• [WHAT YOU HAVE TO DO]: Beginning at the top of the listing, repeat each line exactly until the line with "intro r r' e" has been repeated too.

• [GIVEN INFORMATION]:
-- ==== Sys2Proof/Laws/Keeps.lean ====
section
/-! SUPPORT. What every operation keeps: the queue of waiting commands, the canonical form of the register bank and of the
three memories, and every piece of State that it does not touch. The files Laws/Keeps<File>.lean say so for each operation of
Machine/<File>.lean. -/

set_option Elab.async false
set_option linter.unusedSimpArgs false
set_option linter.unusedTactic false
set_option linter.unreachableTactic false

namespace Sys2Proof.Machine

/-- The number of a piece; a set of pieces is a number with the bits of its pieces. -/
def Piece.num : Piece → Nat
  | .restart => 0 | .now => 1 | .freeCtr => 2 | .msix => 3 | .out => 4 | .buhorn => 5 | .handles => 6 | .seqs => 7
  | .parts => 8 | .tenants => 9 | .weights => 10 | .churn => 11 | .tiers => 12 | .bytes => 13 | .ftl => 14 | .dram => 15
  | .poison => 16 | .staging => 17 | .gen => 18 | .prm => 19 | .asf => 20 | .tmb => 21 | .shp => 22 | .res => 23 | .pwr => 24
  | .sec => 25 | .trace => 26 | .pln => 27 | .reg r => 28 + r.ctorIdx

theorem Piece.num_inj {p q : Piece} (h : p.num = q.num) : p = q := by
  have inj : ∀ r r' : Reg, r.ctorIdx = r'.ctorIdx → r = r' := by
    intro r r' e
    have k : ∀ r : Reg, Reg.all[r.ctorIdx]? = some r := by intro r; cases r <;> rfl
    have a := k r
    rw [e, k r'] at a
    exact (Option.some.inj a).symm
  cases p <;> cases q <;> simp only [Piece.num] at h <;> first
    | rfl
    | omega
    | (congr 1; exact inj _ _ (by omega))

/-- A list of pieces as a set. -/
def maskOf (l : List Piece) : Nat := l.foldr (fun p m => Nat.lor (2 ^ p.num) m) 0

/-- The set of a list has the pieces of the list. -/
theorem testBit_maskOf {l : List Piece} {p : Piece} : (maskOf l).testBit p.num = true ↔ p ∈ l := by
  induction l with
  | nil => simp [maskOf]
  | cons x l ih =>
    have e : maskOf (x :: l) = 2 ^ x.num ||| maskOf l := rfl
    rw [e, Nat.testBit_or, Bool.or_eq_true, ih, Nat.testBit_two_pow, decide_eq_true_eq, List.mem_cons]
    constructor
    · rintro (h | h)
      · exact .inl (Piece.num_inj h).symm
      · exact .inr h
    · rintro (h | h)
      · exact .inl (by rw [h])
      · exact .inr h

/-- What a state is held against: an earlier state, whether the canonical forms are asked, and the set of the pieces that may
differ. -/
structure Ref where
  base : State
  canon : Bool
  free : Nat

/-- The pieces of `m` may differ. -/
def Frees (z : Ref) (m : Nat) : Prop := Nat.land m z.free = m

theorem Frees.sub {z : Ref} {m m' : Nat} (h : Frees z m) (e : Nat.land m' m = m') : Frees z m' := by
  unfold Frees at *
  have : Nat.land (Nat.land m' m) z.free = Nat.land m' (Nat.land m z.free) := Nat.land_assoc m' m z.free
  rw [h, e] at this
  exact this

theorem Frees.of {z : Ref} {m m' : Nat} (h : Frees z m) (e : m = m') : Frees z m' := e ▸ h

/-- A piece may differ. -/
def Ref.opens (z : Ref) (p : Piece) : Prop := z.free.testBit p.num = true

theorem Frees.opens {z : Ref} {m : Nat} (h : Frees z m) {p : Piece} (hp : m.testBit p.num = true) : z.opens p := by
  unfold Frees at h
  have e : Nat.testBit (m &&& z.free) p.num = true := by
    show Nat.testBit (Nat.land m z.free) p.num = true
    rw [h]; exact hp
  rw [Nat.testBit_and, hp, Bool.true_and] at e
  exact e

/-- The register bank is canonical where that is asked. -/
def KeepRegs (z : Ref) (x : AMap (BitVec 64)) : Prop := z.canon = true → mwf x = true

/-- A memory is canonical where that is asked. -/
def KeepCells (z : Ref) (x : List Cell) : Prop := z.canon = true → Cells.wf x = true

/-- The four canonical forms. -/
def Forms (z : Ref) (s : State) : Prop :=
  KeepRegs z s.regs ∧ KeepCells z s.dram ∧ KeepCells z s.tiers.bytes ∧ KeepCells z s.staging

/-- The device reset itself at this very tick, and may. -/
def Restarted (z : Ref) (s : State) : Prop := z.opens .restart ∧ (z.opens .now ∨ s.pln.resetAt = z.base.now)

/-- The queue is that of the earlier state, the forms are canonical, and every piece that may not differ is the same, unless the
device has reset itself. -/
def Kept (z : Ref) (s : State) : Prop :=
  s.pending = z.base.pending ∧ Forms z s ∧ (z.opens .now ∨ s.now = z.base.now) ∧
    (Restarted z s ∨ ∀ p, z.opens p ∨ p.same z.base s)

theorem Piece.same_refl (p : Piece) (s : State) : p.same s s := by cases p <;> simp [Piece.same]

theorem Piece.same_trans {p : Piece} {s t u : State} (h : p.same s t) (k : p.same t u) : p.same s u := by
  cases p <;> simp only [Piece.same] at * <;> first
    | exact k.trans h
    | (intro i hi; rw [k i hi, h i hi])

variable {z : Ref} {s t : State}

• [SOLUTION TO THIS EXERCISE]:
-- ==== Sys2Proof/Laws/Keeps.lean ====
section
/-! SUPPORT. What every operation keeps: the queue of waiting commands, the canonical form of the register bank and of the
three memories, and every piece of State that it does not touch. The files Laws/Keeps<File>.lean say so for each operation of
Machine/<File>.lean. -/

set_option Elab.async false
set_option linter.unusedSimpArgs false
set_option linter.unusedTactic false
set_option linter.unreachableTactic false

namespace Sys2Proof.Machine

/-- The number of a piece; a set of pieces is a number with the bits of its pieces. -/
def Piece.num : Piece → Nat
  | .restart => 0 | .now => 1 | .freeCtr => 2 | .msix => 3 | .out => 4 | .buhorn => 5 | .handles => 6 | .seqs => 7
  | .parts => 8 | .tenants => 9 | .weights => 10 | .churn => 11 | .tiers => 12 | .bytes => 13 | .ftl => 14 | .dram => 15
  | .poison => 16 | .staging => 17 | .gen => 18 | .prm => 19 | .asf => 20 | .tmb => 21 | .shp => 22 | .res => 23 | .pwr => 24
  | .sec => 25 | .trace => 26 | .pln => 27 | .reg r => 28 + r.ctorIdx

theorem Piece.num_inj {p q : Piece} (h : p.num = q.num) : p = q := by
  have inj : ∀ r r' : Reg, r.ctorIdx = r'.ctorIdx → r = r' := by
    intro r r' e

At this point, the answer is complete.